Expert Witness in Death of a Chef

The mother of a chef who apparently fell to his death from a block of flats has revealed she has taken a course in forensic medicine to help her discover the truth about how he died.

The body of David Dempsey, the 31-year-old head chef of Gordon Ramsay's top-ranked Chelsea restaurant, was discovered at the foot of the London building in 2003 after an apparent drug-fuelled rampage. According to expert evidence given at an inquest, which recorded a verdict of accidental death, Dempsey was acting under the effect of "excited delirium" caused by a mix of cocaine and alcohol. He climbed up scaffolding, broke into flats and smashed windows with a stolen golf club before falling from 60ft into a basement below.

But Eileen Dempsey, a religion and moral affairs teacher at Clydebank High School, says she has never accepted the inquest findings and believes the police investigation into her son's death was flawed.

She has now undertaken a part-time course at Glasgow University in forensic medical science to help her question the findings.

Eileen, who lives in the Maryhill area of Glasgow, said: "I have a lot of reservations about their version of events and where his body was found, so I decided to educate myself better to try to understand more about what happened.

"I was the only one on the course without a scientific, medical or legal background, so I felt a bit out of place. But as one of the lecturers told me, if a body is found at the bottom of a block of flats then you should not just assume it fell there. It could have been pushed or placed there."

Dempsey's death is about the only setback to hit superchef Ramsay on his inexorable rise to international fame. Last week, five Ramsay restaurants, including the one where Dempsey worked, were named in a list of top 10 eateries in London.

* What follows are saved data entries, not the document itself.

/-- R688: the import waits for its samples. -/
def execStoreImport (h : CmdHdr) (ring rate count length : Nat) (name : List Byte) (s : State) : Out :=
  .next (
    if s.storeBar || !s.storeOn then s.refuse h 0x0731 .refused 0 0
    else if 3 < ring ∨ s.get (Reg.HOST_BRING_CFG_USE ring) ≠ 5 ∨ s.bit (Reg.HOST_BRING_CFG_ENABLE ring) = false then
      s.refuse h 0x0731 .refused 17 0
    else if length < 64 ∨ 2 ^ 24 < length then s.refuse h 0x0731 .refused 20 0
    else if legalRate rate = false ∨ count = 0 ∨ 1024 < count then s.refuse h 0x0731 .refused 0 0
    else
      let s1 := s.modHost fun x => { x with transfers := x.transfers ++ [⟨h, 0x0731, 0, ring, 0, length, 0⟩] }
      s1.modStore fun y => { y with moves := y.moves ++
        [{ hdr := h, export_ := false, ring := ring, rate := rate, count := count, name := name.take 24 }] })

/-- The domain an imported take plays in: the first one of its rate. -/
def State.domainOfRate (s : State) (rate : Nat) : Nat :=
  ((List.range 3).find? fun d => (s.dom d).configured && (s.dom d).rate == rate).getD 0

/-- The extents of a new take are allocated one by one, and its chunks are written (R665, R678). -/
def State.placeTake (s : State) (no : Nat) : State :=
  match s.take? no with
  | none => s
  | some t =>
    let parts := t.tracks.flatMap fun k => (List.range (ceilDiv (Tab.get 0 t.written k) chunksPerExtent)).map fun n => (k, n)
    let s1 := s.each parts fun e u =>
      match t.memberOf e.1 (e.2 * chunksPerExtent) with
      | some m => u.take.modTake no fun x => { x with places := (e.1 * 2 ^ 32 + e.2, u.placeFor m) :: x.places }
      | none => u
    let t1 := (s1.take? no).getD t
    let chunks := t.tracks.flatMap fun k => (List.range (Tab.get 0 t.written k)).map fun w => (k, w)
    s1.sendDrives (chunks.filterMap fun e => (t.memberOf e.1 e.2).map fun m =>
      (m, .write nvmeNs (t1.chunkLba e.1 e.2) (ceilDiv (min chunkLen (t.fill - e.2 * chunkLen)) 1024)))

/-- The samples of an import have arrived: a closed take of its own numbering, whose punch-in SI is a free value (R688). -/
def State.importArrived (s : State) (t : Transfer) (x : ImageData) : State :=
  match s.store.moves.find? fun m => !m.export_ && m.hdr == t.hdr with
  | none => s.refuse t.hdr t.opcode .refused 0 0
  | some m =>
    let s1 := s.modStore fun y => { y with moves := y.moves.filter (· ≠ m) }
    match x with
    | .samples l =>
      let n := (l.map (·.length)).foldl max 0
      let need := m.count * ceilDiv n (2 ^ 20)
      if l.length ≠ m.count ∨ l.any (fun c => c.length != n) ∨ n = 0 then s1.refuse t.hdr t.opcode .refused 0 0
      else if s.get Reg.STORE_FREE_EXTENTS < need then s1.refuse t.hdr t.opcode .noHeadroom 0 0
      else
        let data := l.zipIdx.foldl (fun d c => c.1.zipIdx.foldl (fun e w => Tab.put 0 e (c.2 * 2 ^ 48 + w.2) w.1) d) ([] : Tab Word)
        let ts := List.range m.count
        let si := s1.free.toNat
        let k : Take := { no := some s1.store.nextTake, hdr := t.hdr, domain := s.domainOfRate m.rate, rate := m.rate, inSi := si,
                          outSi := some (si + n), closed := true, tracks := ts, name := m.name, data := data, fill := n,
                          written := ts.map fun j => (j, ceilDiv n chunkLen), imported := true, members := s.members }
        let s2 := s1.take.modStore fun y => { y with takes := y.takes ++ [k], nextTake := y.nextTake + 1 }
        (s2.placeTake s1.store.nextTake).showFree.finish t.hdr t.opcode .ok 0 0 s1.store.nextTake
    | _ => s1.refuse t.hdr t.opcode .refused 0 0

/-- R692: the composite temperature of the SMART log, read once per minute. -/
def execSmartPoll (n : Fin 8) (kelvin : BitVec 16) (s : State) : Out :=
  .next (if s.bit (Reg.STORE_DRV_STATUS_PRESENT n.val) && !s.bit (Reg.STORE_DRV_STATUS_REFUSED n.val) then
    (s.put (Reg.STORE_DRV_TEMP_KELVIN n.val) kelvin.toNat).modStore fun x => { x with issued := [(n.val, .getSmartLog)] } else s)

/-- R691, R692. -/
def execStoreIoError (track : Fin 1024) (s : State) : Out :=
  .next ((s.bump Reg.STORE_IO_ERR_CNT_COUNT).postNow .fault none 0x0151 [3, track.val])

def execStoreCntClr (s : State) : Out := s.ifHost <|
  .next (s.clear [Reg.STORE_OVERRUN_CNT_COUNT, Reg.STORE_UNDERRUN_CNT_COUNT, Reg.STORE_IO_ERR_CNT_COUNT])

end Sys2Proof.Machine
end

Scots-born Ramsay, a star of celebrity cooking TV shows, is currently expanding his empire to the US.

He and Dempsey met for dinner on the Saturday night before the tragedy. The inquest heard that Dempsey told a fellow chef in a club the following Sunday evening that he had taken cocaine earlier that day before meeting him for a drink. But after leaving the club to go home, he climbed scaffolding and broke into an empty flat in Fulham. Witnesses said they saw him smashing windows and jumping between window ledges of the flats before tumbling 60ft to his death. At his inquest, coroner Dr Paul Knapman was told toxicology tests showed Dempsey had a blood-cocaine level of 1.36mg per litre, above the level associated with fatalities.

Knapman said he was satisfied by the evidence that Dempsey had taken alcohol and cocaine and may have suffered a psychotic reaction, known as excited delirium. "The typical scenario is rapid onset of paranoia followed by aggression towards objects, particularly glass," the coroner said.

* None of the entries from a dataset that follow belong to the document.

-- ==== Sys2Proof/Machine/Start.lean ====
section
/-! DEFINITION. Start-up: what a cold start keeps, the selection of a settings copy, restoration, the start of clocks and
schedule, and first audio (R694, R707–R709, R714–R718, R807–R810, R842). -/

namespace Sys2Proof.Machine

/-! ### What a cold start keeps (R696, R704, R710, R723, R730, R758, R805) -/

/-- Registers of the warmer domain, of the life cycle and of the sensors: MRAM, the warmer supply and the dies hold them. -/
def keptFields : List Fld :=
  [Reg.PWR_STATUS_SUPPLY, Reg.PWR_STATUS_VPF_LOW, Reg.PWR_STATUS_HANDOVER_SEEN, Reg.PWR_STATUS_WARM_LOST, Reg.PWR_STATUS_COLD_NEXT,
   Reg.PWR_STATUS_WAKE_FAIL, Reg.PWR_WARM_CNT_COUNT, Reg.PWR_ALARM_ALARM, Reg.PWR_ALARM_CTL_EN, Reg.PWR_ALARM_CTL_FIRED,
   Reg.TRUST_STATE_LCS, Reg.TRUST_STATE_POLICY, Reg.TRUST_STATE_MEMBERS, Reg.TRUST_STATE_HOUSE, Reg.TRUST_FW_CURRENT,
   Reg.TRUST_FW_TRY_OTHER, Reg.GLOBAL_THERM_HOLD, Reg.GLOBAL_THERM_MAX, Reg.SCHED_STATUS_THERM_HOLD, Reg.GLOBAL_REV_STEP,
   Reg.GLOBAL_REV_GRADE] ++
  ((List.range 12).flatMap fun k => [Reg.TRUST_ID_DIGEST_BYTES k, Reg.TRUST_OWNER_DIGEST_BYTES k, Reg.GLOBAL_TEMP_TEMP k]) ++
  (List.range 6).map Reg.TRUST_CTR_VALUE

/-- The state from which start-up begins: that of reset but for MRAM, the drives' contents, the warmer domain, host memory
and the queue of commands. A policy or list that was committed is in force. -/
def State.cleared (s : State) : State :=
  let t : State :=
    { State.reset with
      pending := s.pending, ctr := s.ctr, hostMem := s.hostMem, host := { evRing := s.host.evRing },
      pwr := { copies := s.pwr.copies, house := s.pwr.house, sets := s.pwr.sets, library := s.pwr.library, fw := s.pwr.fw,
               vbatCount := s.pwr.vbatCount, wakeCause := s.pwr.wakeCause, started := true },
      trust := { identity := s.trust.identity, owner := s.trust.owner,
                 policy := match s.trust.policyNext with | some p => some p.1 | none => s.trust.policy,
                 claimCode := s.trust.claimCode, chain := s.trust.chain, macs := s.trust.macs, serial := s.trust.serial,
                 digests := s.trust.digests },
      wl := { members := match s.trust.membersNext with | some l => Tab.ofList 0 l.1 | none => s.wl.members },
      store := { s.store with store := 0, drives := [], plays := [], moves := [], stopped := false, keys := none, issued := [] } }
  t.each keptFields fun f u => u.put f (s.get f)

/-! ### Selections (R707, R709, R752) -/

/-- The firmware copy that starts: the current one, or first the one marked to be tried; either must verify and pass the
counter. -/
def State.pickFw (s : State) (f : StartFacts) : Option Nat :=
  let ok (k : Nat) : Bool := (if k = 0 then f.fwA else f.fwB) && decide (s.get (Reg.TRUST_CTR_VALUE 0) ≤ Tab.get 0 s.pwr.fw k)
  let cur := s.get Reg.TRUST_FW_CURRENT
  let first := if s.bit Reg.TRUST_FW_TRY_OTHER then 1 - cur else cur
  if ok first then some first else if ok (1 - first) then some (1 - first) else none

/-- A copy's header verifies. -/
def State.intactAt (s : State) (f : StartFacts) (k : Nat) : Bool := (s.copy k).intact && !f.badCopies.contains k

/-- The intact copies of the highest generation. -/
def State.newest (s : State) (f : StartFacts) : List Nat :=
  let l := (List.range 3).filter (s.intactAt f)
  let g := l.foldl (fun m k => max m (s.copy k).generation) 0
  l.filter fun k => (s.copy k).generation == g

/-- R707: the copy selected, if any, whether by majority, and the status. -/
def State.chooseCopy (s : State) (f : StartFacts) : Option Nat × Bool × Status :=
  let same (a b : Nat) : Bool := decide ((s.copy a).content = (s.copy b).content)
  match s.newest f with
  | [] => (none, false, .badSignature)
  | [a] => (some a, false, .ok)
  | [a, b] => if same a b then (some a, false, .ok) else (none, false, .splitImage)
  | a :: b :: c :: _ =>
    if same a b && same a c then (some a, false, .ok)
    else if same a b || same a c then (some a, true, .ok)
    else if same b c then (some b, true, .ok)
    else (none, false, .splitImage)

/-- The registers that show the selection (R723). -/
def State.showCopies (s : State) (f : StartFacts) (pick : Option Nat) (maj : Bool) (st : Status) : State :=
  let news := s.newest f
  let s1 := s.each (List.range 3) fun k t =>
    (((t.putBit (Reg.PWR_COPY_INTACT k) (s.intactAt f k)).putBit (Reg.PWR_COPY_NEWEST k) (news.contains k)).putBit (Reg.PWR_COPY_AGREES k)
      (match pick with | some p => decide ((s.copy k).content = (s.copy p).content) && s.intactAt f k | none => false)).put
      (Reg.PWR_COPY_RECORDS k) (min (s.copy k).records 65535)
  (((s1.put Reg.PWR_BISQUE_COPY (pick.getD 3)).putBit Reg.PWR_BISQUE_MAJORITY maj).putBit Reg.PWR_BISQUE_SPLIT
    (st == .splitImage)).put Reg.PWR_GEN_GEN (match pick with | some p => (s.copy p).generation | none => 0)

/-! ### Clocks (R108, R414, R715) -/

/-- SI at an instant: floor(t × fs), rounded up to a multiple of B. -/
def startSi (ns rate block : Nat) : Nat :=
  let b := max 1 block
  ceilDiv (ns * rate / 1000000000) b * b

/-- The domains of a schedule start; without one, domain P alone. -/
def State.startDomains (s : State) (i : Option SchedImage) (ns : Nat) : State :=
  s.each (List.range 3) fun d t =>
    match i.bind fun x => shareOf x d with
    | some x =>
      t.modDom d fun y => { y with configured := true, rate := x.rate, block := x.block, running := true, pull := x.pull,
                                   si := startSi ns x.rate x.block, begun := startSi ns x.rate x.block }
    | none =>
      if d = 0 then t.modDom 0 fun y => { y with running := true, si := startSi ns y.rate y.block, begun := startSi ns y.rate y.block }
      else t

/-- R715: the MPLL of every configured domain locks on REF_XO, with the restored DCO word as an offset; where no register names
a candidate its state is FREE_RUN (R387). -/
def State.startMplls (s : State) : State :=
  s.each ((List.range 3).filter fun n => (s.dom n).configured) fun n t =>
    let t1 := (t.modMpll n fun m => { m with bias := signed32 (t.get (Reg.CLK_MPLL_DCO_WORD n)), everLocked := true, lockedAt := t.now }).put
      (Reg.CLK_MPLL_STATE_SEL_VALID n) 0
    if t1.allNone n then t1.masterClocks else (t1.masterClocks.enterAcquire n).enterMpll n locked

/-! ### Restoration (R807–R810, R842) -/

/-- Fields that enable, which are applied last (R842). -/
def isEnable (r : RegRow) : Bool :=
  r.lo == 0 && [0x3044, 0xc000, 0x10000, 0x6100, 0x7100, 0x7500, 0x8010, 0x8030, 0x8060, 0x9010, 0x9020, 0x13000].contains r.base

/-- A restored enable, applied as a write of its value under its block's rules. -/
def State.applyEnable (s : State) (r : RegRow) (f : Fld) (v : Nat) : State :=
  let n := f.off % 4096
  match r.base with
  | 0x8010 => s.run (execConvEnWrite (ix 4 ((n - 0x10) / 16)) (v == 1) (ix 4 (s.get (convPreset ((n - 0x10) / 16)))) 0)
  | 0x8030 => s.run (execConvEnWrite (ix 4 ((n - 0x10) / 16)) (v == 1) (ix 4 (s.get (convPreset ((n - 0x10) / 16)))) 0)
  | 0x8060 => s.each (List.range 2) fun c t =>
      if Nat.testBit v c == t.psEn c then t else t.run (execPsEnWrite (ix 2 c) (Nat.testBit v c) 0)
  | base =>
    if s.get f = v then s
    else
      match base with
      | 0x10000 => s.wlEnable (f.off / 1024 % 4) (v == 1)
      | 0x6100 => if v = 1 then s.enablePort ((n - 0x100) / 32) else s.disablePort ((n - 0x100) / 32)
      | 0x7100 => if v = 1 then s.enableAesRx ((n - 0x100) / 128) else s.disableAesRx ((n - 0x100) / 128)
      | 0x7500 => if v = 1 then s.enableAesTx ((n - 0x500) / 128) else s.disableAesTx ((n - 0x500) / 128)
      | 0x9020 => s.slEnable ((n - 0x20) / 4) (v == 1)
      | 0x13000 => if s.pairRefused then s.reject 0x13000 else s.beginPairing
      | _ => s.put f v

/-- The restored law takes effect when it is one that LAW_COMMIT would take (R652). -/
def State.restoreLaw (s : State) : State :=
  let t := s.run execLawCommit
  match t.surf.lawNext with
  | some l => t.modSurf fun x => { x with law := l, lawNext := none }
  | none => s

/-- The restored fields of a list take their values: `src` holds the sourced ones. -/
def State.restoreFields (s : State) (l : List (RegRow × Fld)) (x : Option Settings) (src : List (Fld × Nat)) : State :=
  let s1 := s.each l fun e t =>
    let v := restoredValue x src e.1 e.2
    let t1 := if isEnable e.1 then t else t.put e.2 v.1
    if v.2 then t1.bump Reg.GLOBAL_RESTORE_DEFAULTED else t1
  s1.each (List.range 3) fun n t =>
    if t.get (Reg.CLK_MPLL_CTL_LOOP n) = 2 ∧ t.bit Reg.CLK_STATUS_HOST_SERVO = false then t.put (Reg.CLK_MPLL_CTL_LOOP n) 1 else t

/-- Fields, route table, parameters and patches take the values of a base, then the enables (R714, R842). -/
def State.restoreSettings (s : State) (l : List (RegRow × Fld)) (x : Option Settings) : State :=
  let src := s.sourcedRegs
  let s1 := s.restoreFields l x src
  let b := x.getD {}
  let s2 : State := { s1 with wl := { s1.wl with route := b.route },
                              mix := { s1.mix with params := b.params, patch := b.patch.map fun e => (e.1, { source := e.2.1, looped := e.2.2 }) } }
  let s3 : State := { s2 with audio := { s2.audio with active := (List.range 16).foldl (fun t k =>
    Tab.put 0 t k (sentTemplate (s2.staging (k / 2) (k % 2)))) s2.audio.active } }
  let s4 := (s3.restoreLaw).each (List.range 32) fun k t => t.showPin k
  s4.each (l.filter fun e => isEnable e.1) fun e t => t.applyEnable e.1 e.2 (restoredValue x src e.1 e.2).1

/-- Step 2 (R714). SOURCE: 0 a settings copy, 1 the house scene, 2 defaults only. -/
def State.restore (s : State) (x : Option Settings) (source : Nat) : State :=
  ((s.set Reg.GLOBAL_RESTORE_DONE).put Reg.GLOBAL_RESTORE_SOURCE source).restoreSettings restoredFields x

/-! ### Schedule and first audio (R714, R716, R717) -/

/-- R144: the status of an admission that the restored schedule fails. -/
def State.startRefused (s : State) (i : SchedImage) : Option Status :=
  match s.checkSig i.sig 4 with
  | some st => some st
  | none => if (s.checks i).isSome then some .noHeadroom else none

/-- The restored schedule is active: programs are loaded, slots and stage tables written, clocks set (steps 5 to 7). -/
def State.startSchedule (s : State) (i : SchedImage) : State :=
  let s1 := (s.modSched fun q => { q with active := 0, bank0 := { image := some i } }).advanceCounters i
  let s2 := ((s1.put Reg.SCHED_STATUS_NONE 0).put Reg.SCHED_STATUS_ACTIVE_BANK 0).set Reg.SCHED_SLICE_ST_LOCKED
  let s3 := s2.each (List.range 3) fun d t => (t.setPoints i d).showRotation i d
  let s4 := (s3.newStrips i).loadServos i
  let s5 := s4.each (List.range 64) fun c t => if (t.imageAt c).isSome then (t.loadCluster i c).writeSlots i c else t
  s5.each (List.range 3) fun d t => (t.stageNow d).tables i d

/-- R716: the start gain of every domain of the schedule opens from its first emitted block. -/
def State.unmuteAll (s : State) : State :=
  State.showGated <| s.each ((List.range 3).filter fun d => (s.dom d).configured) fun d t =>
    let n := s.samplesMs d (s.get Reg.PWR_UNMUTE_MS)
    let at_ := (s.dom d).si + 2 * (s.dom d).block
    t.modPwr fun p => { p with unmute := Tab.put none p.unmute d (some (if n = 0 then {} else gateTo (shutGate n) false n at_)) }

/-- The end of a start: first audio, the firmware counter, and the START event (R717, R739). -/
def State.endStart (s : State) (kind : Nat) (f : StartFacts) (fw : Nat) (st : Status) : State :=
  let flags := s.get Reg.PWR_STATUS_WARM_LOST + 2 * s.get Reg.PWR_STATUS_COLD_NEXT
  let s1 := (s.put Reg.PWR_START_MS_FIRST_AUDIO f.audioMs).put Reg.PWR_START_MS_ADMIT f.admitMs
  let s2 := ((s1.put Reg.PWR_STATUS_START_KIND kind).put Reg.PWR_STATUS_CAUSE s.pwr.wakeCause)
  let s3 := (((s2.raise (Reg.TRUST_CTR_VALUE 0) (Tab.get 0 s.pwr.fw fw)).put Reg.TRUST_FW_CURRENT fw).put Reg.TRUST_FW_TRY_OTHER 0)
  let s4 := s3.modPwr fun p => { p with
    audio := true, wakeCause := 0,
    start := some ([kind, s.pwr.wakeCause, s.get Reg.PWR_BISQUE_COPY, flags, f.audioMs], st) }
  let s5 : State := { s4 with trust := { s4.trust with since := s4.now } }
  s5.postStart

/-- A start on a base: its domains, its fields, its clocks. -/
def State.startOn (s : State) (x : Option Settings) (source : Nat) (f : StartFacts) : State :=
  ((s.setClock (ptpClockOf (16 * f.ns))).startDomains (x.bind (·.sched)) f.ns |>.restore x source).startMplls

/-- A start without a schedule (R717, R810). -/
def State.startBare (s : State) (kind : Nat) (f : StartFacts) (fw : Nat) (st : Status) : State :=
  ((((s.startOn none 2 f).put Reg.PWR_BISQUE_COPY 3).modPwr fun p => { p with rebase := true, saved := {} })).endStart kind f fw st

/-- A start in the house scene, for a reason (R708, R717). -/
def State.startHouse (s : State) (kind : Nat) (f : StartFacts) (fw : Nat) (st : Status) : State :=
  match s.pwr.house with
  | none => s.startBare kind f fw st
  | some x =>
    let t := ((s.startOn (some x) 1 f).put Reg.PWR_BISQUE_COPY 3).modSched fun q => { q with programs := Tab.get [] s.pwr.library fw }
    match x.sched with
    | none => s.startBare kind f fw st
    | some i =>
      if (t.startRefused i).isSome then s.startBare kind f fw st
      else
        (((t.startSchedule i).set Reg.PWR_STATUS_HOUSE).modPwr fun p => { p with rebase := true, saved := x }).unmuteAll.endStart
          kind f fw st

/-- A start on a settings copy (R709, R717). -/
def State.startCopy (s : State) (k : Nat) (f : StartFacts) (fw : Nat) : State :=
  let x := (s.copy k).content
  let t := ((s.startOn (some x) 0 f).put Reg.PWR_BISQUE_PSET x.pset).modPwr fun p => { p with saved := x }
  match x.sched with
  | none => t.endStart 0 f fw .ok
  | some i =>
    match Tab.get none s.pwr.sets x.pset with
    | none => s.startHouse 0 f fw .badSignature
    | some p =>
      if !f.psetOk then s.startHouse 0 f fw .badSignature
      else
        let u := t.modSched fun q => { q with programs := p.programs }
        match u.startRefused i with
        | some st => s.startHouse 0 f fw st
        | none => (u.startSchedule i).unmuteAll.endStart 0 f fw .ok

/-- R714: a cold start, from power-good. -/
def State.coldStart (s : State) (f : StartFacts) : State :=
  let c := (s.cleared.putBit Reg.PWR_STATUS_WARM_LOST f.warmLost).put Reg.PWR_WARM_CNT_COUNT f.warm
  if c.get Reg.TRUST_STATE_LCS = 5 then c
  else
    match c.pickFw f with
    | none => c.set Reg.TRUST_STATE_RECOVERY
    | some k =>
      let c1 := (((c.put Reg.PWR_BISQUE_FW k).put Reg.GLOBAL_FW_VER_VERSION (Tab.get 0 c.pwr.fw k)).set Reg.CLK_STATUS_SPLL_LOCK).set Reg.CLK_STATUS_REFXO_OK
      let (pick, maj, st) := c1.chooseCopy f
      let c2 := c1.showCopies f pick maj st
      match pick with
      | some n => c2.startCopy n f k
      | none => c2.startHouse 0 f k st

end Sys2Proof.Machine
end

Eileen Dempsey, who always wears a pendant with the image of her son David around her neck, maintains that he was afraid of heights and would have been loath to climb high scaffolding. He was also vehemently opposed to taking drugs and none of his family had ever known him to use cocaine. She also believes the initial police investigation was not thorough enough, which was partially supported by the Metropolitan Police's Department of Professional Standards - it made recommendations to the borough commander in charge of the case following a complaint from her. She maintains the borough commander refused to seek new witnesses, re-interview existing ones or re-investigate David's mobile phone records, as the DPS had suggested.

Following the forensics course, which covered scenes-of-crime and toxicology among other subjects, Eileen is now also questioning the post-mortem report compiled by a Home Office pathologist.

She claims police told the pathologist her son had died in a fall, so he only looked for injuries consistent with a fall, rather than a fight. Yet the knuckles of his left hand had all the skin scraped off and his fingers were bruised.